Moreover, not only the ways of dealing with one's own memory are changing, but also its assessment. For example, if a person solves problems of recall and has the opportunity to go online, in a post-experimental interview he rates his memory higher than someone who was not allowed to look for an answer on the Internet.We tend to recall not the information we found, but the place or query by which we found it.
Neuroarcheology and brain plasticity
Modern cognitive science comes to the conclusion that it is meaningless to study human knowledge as an established, formed, ready to use even in the context of culture: a person develops, culture develops, new practices and sign systems constantly appear. It is the developing person in the developing culture that needs to be studied. How to do it? From a methodological point of view, the most interesting answer to this question is not even a psychologist, but an archaeologist of Greek origin Lambros Malafuris. He develops the methodology of neuroarcheology - the reconstruction of the peculiarities of the work of the human brain and psyche based on artifacts from archaeological excavations. From his research, it becomes clear that it is impossible to separate the biological evolution of the brain, the evolution of cognitive functions and cultural practices. The owner of a certain psyche creates a certain cultural environment around him. The cultural environment, in turn, gives preference to the owners of a certain brain, carriers of certain mental functions that create a cultural environment, etc.

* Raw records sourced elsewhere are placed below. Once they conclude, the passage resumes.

-- ==== Sys2Proof/Laws/Settle.lean ====
section
/-!
SUPPORT. What the derived levels of `settleSafe` read, and which operations leave those inputs as they are.
-/

namespace Sys2Proof.Laws

open Sys2Proof.Machine Sys2Proof.Safety


/-- The fields that the PWM request, the matrix, the low sides and SAFE_OK are computed from. -/
def inputs : List Fld := [F.SYS_STATE_STATE, F.SYS_STATE_HOLD, F.SAFE_STATUS_SET_VALID, konFb 0, konFb 1,
  F.SAFE_STATUS_SP_LATCH, F.SAFE_STATUS_ZSL_LATCH, F.SAFE_STATUS_AUX_OC_LATCH, F.FWU_STATUS_PLN_PAUSE,
  F.CVL_WADI_TONE, F.SAFE_CFG_SI0_USED, F.SAFE_CFG_SI1_USED,
  siChan 0, siChan 1, siChan 2, siChan 3, siTpf 0, siTpf 1, siTpf 2, siTpf 3, siDisc 0, siDisc 1]

/-- What they are computed from beside the fields: the demands before SP, SP's heartbeat, and the settings that the ZSL
evaluates. -/
def beside (s : State) := (s.safe.scs, s.safe.scsDemand, s.safe.spBeat, s.safe.zslOld)

/-- Two states that agree in all of them and in the clocks that are lost. -/
def Same (s t : State) : Prop :=
  (∀ f ∈ inputs, t.get f = s.get f) ∧ beside t = beside s ∧ t.sys.clkLost = s.sys.clkLost ∧
    t.word F.SAFE_CFG_SI0_MODE.addr = s.word F.SAFE_CFG_SI0_MODE.addr

theorem Same.trans {s t u} (h : Same s t) (k : Same t u) : Same s u :=
  ⟨fun f hf => (k.1 f hf).trans (h.1 f hf), k.2.1.trans h.2.1, k.2.2.1.trans h.2.2.1, k.2.2.2.trans h.2.2.2⟩

theorem Same.rest {s t} (h : Same s t) : t.safe.scs = s.safe.scs ∧ t.safe.scsDemand = s.safe.scsDemand ∧
    t.safe.spBeat = s.safe.spBeat ∧ t.safe.zslOld = s.safe.zslOld := by
  have := h.2.1
  simpa only [beside, Prod.mk.injEq] using this

theorem same_setB (s : State) (f : Fld) (b : Bool) (h : inputs.all (fun g => apart f g) = true)
    (ha : F.SAFE_CFG_SI0_MODE.addr ≠ f.addr) : Same s (s.setB f b) :=
  ⟨fun g hg => get_set_apart _ _ _ _ (List.all_eq_true.1 h g hg), rfl, rfl, word_set_other _ _ _ _ ha⟩

theorem same_loopOpen (n : Nat) (s : State) : Same s (loopOpen n s) := by
  have h := outer_loopOpen n s
  simp only [outer, Prod.mk.injEq] at h
  refine ⟨fun f hf => get_congr (SameOutside_loopOpen n s _ ?_), by unfold beside; rw [h.2.2.2.2.2.2.2.2.2.2.1],
    by rw [h.2.2.2.2.1], SameOutside_loopOpen n s _ (by decide)⟩
  revert f
  decide

theorem Same.flag {s t} (h : Same s t) (f) (hf : f ∈ inputs) : t.flag f = s.flag f := by
  unfold State.flag; rw [h.1 f hf]

theorem Same.siD {s t} (h : Same s t) (i) (hi : i = 0 ∨ i = 1) : siDemanding t i = siDemanding s i := by
  rcases hi with rfl | rfl <;>
  simp only [siDemanding, siUsed, chReleased, Nat.mul_zero, Nat.mul_one, Nat.reduceAdd, if_true, if_false, Nat.reduceEqDiff] <;>
  (simp (disch := decide) only [h.flag])

theorem Same.matrixCore {s t} (h : Same s t) : matrixCore t = matrixCore s := by
  simp (disch := decide) only [Machine.matrixCore, pumpsDead, h.2.2.1, h.rest.2.2.1, h.flag]
theorem Same.inputClear {s t} (h : Same s t) (i) (hi : i = 0 ∨ i = 1) : inputClear t i = inputClear s i := by
  simp only [Machine.inputClear, siMode, zslCfg, h.siD i hi, h.rest.1, h.rest.2.1, h.rest.2.2.2, h.2.2.2]
theorem Same.matrixClear {s t} (h : Same s t) : matrixClear t = matrixClear s := by
  simp (disch := decide) only [Machine.matrixClear, h.matrixCore, h.inputClear _ (Or.inl rfl), h.inputClear _ (Or.inr rfl), h.flag]
theorem Same.lowSideOk {s t} (h : Same s t) : lowSideOk t = lowSideOk s := by
  simp (disch := decide) only [Machine.lowSideOk, h.matrixCore, h.matrixClear, h.flag]
theorem Same.pwmRequest {s t} (h : Same s t) : pwmRequest t = pwmRequest s := by
  simp (disch := decide) only [Machine.pwmRequest, State.st, latched, h.flag, h.1]
theorem Same.safeOk {s t} (h : Same s t) : safeOk t = safeOk s := by
  simp (disch := decide) only [Machine.safeOk, h.siD _ (Or.inl rfl), h.siD _ (Or.inr rfl), h.flag, h.rest.1, h.rest.2.1]

theorem deEnergise_keeps (c : Nat) (s : State) :
    (deEnergise c s).regs = s.regs ∧ beside (deEnergise c s) = beside s ∧ (deEnergise c s).sys = s.sys := by
  unfold deEnergise; dsimp only; split <;> exact ⟨rfl, rfl, rfl⟩

theorem same_settleLow (c : Nat) (hc : c < 3) (s : State) : Same s (settleLow c s) := by
  unfold settleLow
  have hb : inputs.all (fun g => apart (konLs c) g) = true := by
    revert c; decide
  split
  · dsimp only
    have ha : F.SAFE_CFG_SI0_MODE.addr ≠ (konLs c).addr := by clear * - hc; revert c; decide
    refine Same.trans ?_ (same_setB _ _ _ hb ha)
    split
    · have k := deEnergise_keeps c s
      have w (a : Nat) : (deEnergise c s).word a = s.word a := by unfold State.word; rw [k.1]
      exact ⟨fun f _ => get_congr (w _), k.2.1, by rw [k.2.2], w _⟩
    · exact ⟨fun _ _ => rfl, rfl, rfl, rfl⟩
  · exact ⟨fun _ _ => rfl, rfl, rfl, rfl⟩

-- other fields of the same words kept by each
theorem settleLow_own (c : Nat) (hc : c < 3) (s : State) (h : (settleLow c s).flag (konLs c) = true) : lowSideOk s = true := by
  unfold settleLow at h
  split at h
  · rw [flag_setB_same _ _ _ (by unfold konLs kon; simp; omega) Nat.one_pos] at h; cases h
  · rename_i h1
    by_cases hl : lowSideOk s = true
    · exact hl
    · simp [h, hl] at h1

theorem settleLow_other (c d : Nat) (hcd : c ≠ d) (hc : c < 3) (hd : d < 3) (s : State) : (settleLow c s).flag (konLs d) = s.flag (konLs d) := by
  unfold settleLow
  split
  · dsimp only
    rw [flag_setB_apart _ _ _ _ (by clear * - hcd hc hd; interval_cases c <;> interval_cases d <;> first | exact absurd rfl hcd | decide)]
    split
    · exact flag_congr (by unfold State.word; rw [(deEnergise_keeps c s).1])
    · rfl
  · rfl


end Sys2Proof.Laws
end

It turns out that our brain is not a biological object, it is a bio-artifact and was created by culture no less than biological evolution. Culture creates functional systems of the brain and its structural features, which will be fixed in evolution for a long time. The main idea of modern theorists is that it is not the human cognitive system as such, not memory, not attention, and not thinking as such that evolves, but the readiness of these systems to change or develop. Evolution chooses those with the most plastic brains.